The transaction was accounted for as a business combination. The acquisition date fair value of the consideration transferred consisted of the following (in thousands):
Cash consideration$2,970 
Fair value of common stock issued on closing959 
Contingent common stock consideration (classified under additional paid-in capital)1,754 
Contingent cash consideration (paid as of October 31, 2022)
3,007 
Contingent cash consideration (classified under other long-term liabilities as of October 31, 2022)
4,893 
Total consideration$13,583 
Cash consideration includes $2.5 million held back as partial security for post-closing indemnification claims made within 18 months of the closing date recorded in accrued expenses and other current
liabilities on the condensed consolidated balance sheet as of October 31, 2022 and in other long-term liabilities as of January 31, 2022.
As a result of acquisition, the fair value of the consideration transferred included contingent cash considerations of $7.9 million in aggregate. These contingent cash considerations are determined based upon the satisfaction of certain defined operational milestones and are remeasured at fair value at each reporting period through earnings. As the fair value is based on unobservable inputs, the liabilities are included in Level 3 of the fair value measurement hierarchy.
In September 2022, one of the operational milestones was achieved and the Company paid $4.2 million of contingent cash consideration, part of which was previously recorded in accrued expenses and other current liabilities. The difference of $1.1 million between the amount accrued and the amount paid was attributable to the change in fair value of the original measurement and was recorded in general and administrative expenses during the three and nine months ended October 31, 2022.

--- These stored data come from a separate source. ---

/-- The instruction words of the program in a request's slot at a gleaner (R54). -/
def State.gleanerCode (s : State) (g : Nat) (r : GReq) : List Nat :=
  let (tier, code) := s.channelCode g
  match s.planOf (s.reqPart r) with
  | none => []
  | some pl =>
    match pl.gleanerPlacement.find? (fun e => e.kind == 0 && e.tier == tier && e.channel == code && e.slot == r.slot) with
    | some e => ((pl.gleanerPrograms.find? (fun q => q.program == e.value)).map (fun q => q.code)).getD []
    | none => []

/-- LOOP: the count is IMM, at most 65,535 (R252), or sA capped at 65,535 with MODE[0]; 0 skips the body. -/
def execGlnLoop (g t : Nat) (w : GWord) (s : State) : Answer :=
  issueG g t 1 (fun s th =>
    let n := min (if w.mode.getLsbD 0 then (th.scalar w.a).toNat else w.imm.toNat) 65535
    if n = 0 then .done s { th with pc := findLoopEnd (fun i => (s.gleanerCode g th.req).getD i 0 % 256) 512 th.pc 0 }
    else .done s { th with loops := { body := th.pc, remaining := n } :: th.loops }) s

/-- ENDLOOP: back to the body while runs remain; it takes no clock and is no issued instruction (R265). -/
def execGlnEndloop (g t : Nat) (_w : GWord) (s : State) : Answer :=
  issueG g t 0 (fun s th =>
    match th.loops with
    | [] => .done s th
    | f :: fs =>
      if 1 < f.remaining then .done s { th with loops := { f with remaining := f.remaining - 1 } :: fs, pc := f.body }
      else .done s { th with loops := fs }) s

/-- END: the request waits for its operations (R269). -/
def execGlnEnd (g t : Nat) (_w : GWord) (s : State) : Answer := issueThread g t (fun th => { th with phase := .atEnd }) s

/-- HASH: the family of MODE[1:0], reduced to a row of TABLE with MODE[2] (R224). -/
def execHash (g t : Nat) (w : GWord) (s : State) : Answer :=
  issueG g t 1 (fun s th =>
    let h := hashKey (th.scalar w.a).toNat (th.scalar w.b).toNat (w.mode.toNat % 4)
    if w.mode.getLsbD 2 then
      match (s.planOf (s.reqPart th.req)).bind (fun pl => pl.tableOf th.req.table) with
      | some tb => .done s (th.setScalar w.d (BitVec.ofNat 64 (hashRow h tb.rows)))
      | none => .stop s 2 0
    else .done s (th.setScalar w.d (BitVec.ofNat 64 h))) s

/-! ### Lanes (R264, R266) -/

/-- The exact value of a lane under a format code: 11 is INT64. -/
def wideValue (fmt : Nat) (x : Word64) : Value :=
  if fmt = 11 then intValue x.toInt else laneValue (formatOf fmt) (x.truncate 32)

/-- Whether a format code is an integer lane format. -/
def wideInt (fmt : Nat) : Bool := fmt == 2 || fmt == 11

/-- An integer saturated into an integer lane format (R86, R272). -/
def wideSat (fmt : Nat) (i : Int) : Word64 × NumFlags :=
  if fmt = 11 then
    if 2 ^ 63 - 1 < i then (BitVec.ofInt 64 (2 ^ 63 - 1), flagOF)
    else if i < -(2 ^ 63 - 1) then (BitVec.ofInt 64 (-(2 ^ 63 - 1)), flagOF)
    else (BitVec.ofInt 64 i, flagNone)
  else
    let r := saturate32 i
    (r.1.zeroExtend 64, r.2)

/-- A value rounded once into a floating-point lane format. -/
def wideRound (fmt : Nat) (v : Value × Bool) : Word64 × NumFlags :=
  let r := roundArith (formatOf fmt) .rne v
  (r.1.zeroExtend 64, r.2)

/-- The integer a value stands for. -/
def valueInt (v : Value) : Int :=
  match v with
  | .fin neg n d => signedNum neg (n / d)
  | _ => 0

/-- A value as a lane. -/
def wideOfValue (fmt : Nat) (v : Value) : Word64 × NumFlags := if wideInt fmt then wideSat fmt (valueInt v) else wideRound fmt (v, false)

/-- Addition of two values into a lane (R266, R272). -/
def wideSum (fmt : Nat) (a b : Value) : Word64 × NumFlags :=
  if wideInt fmt then wideSat fmt (valueInt a + valueInt b) else wideRound fmt (addValue .rne a b)

/-- Multiplication into a lane. -/
def wideProd (fmt : Nat) (a b : Value) : Word64 × NumFlags :=
  if wideInt fmt then wideSat fmt (valueInt a * valueInt b) else wideRound fmt (mulValue a b)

Accretion expense was $0.1 million and $0.3 million for the three and nine months ended October 31, 2022, respectively. There was no accretion expense for the three and nine months ended October 31, 2021.
Results of operations of the business acquired have been included in our condensed consolidated financial statements subsequent to the date of acquisition. The revenue and net income (loss) earned by the business acquired following the acquisition are not material to our condensed consolidated results of operations. Pro forma statements have not been presented because they are not material to our condensed consolidated results of operations.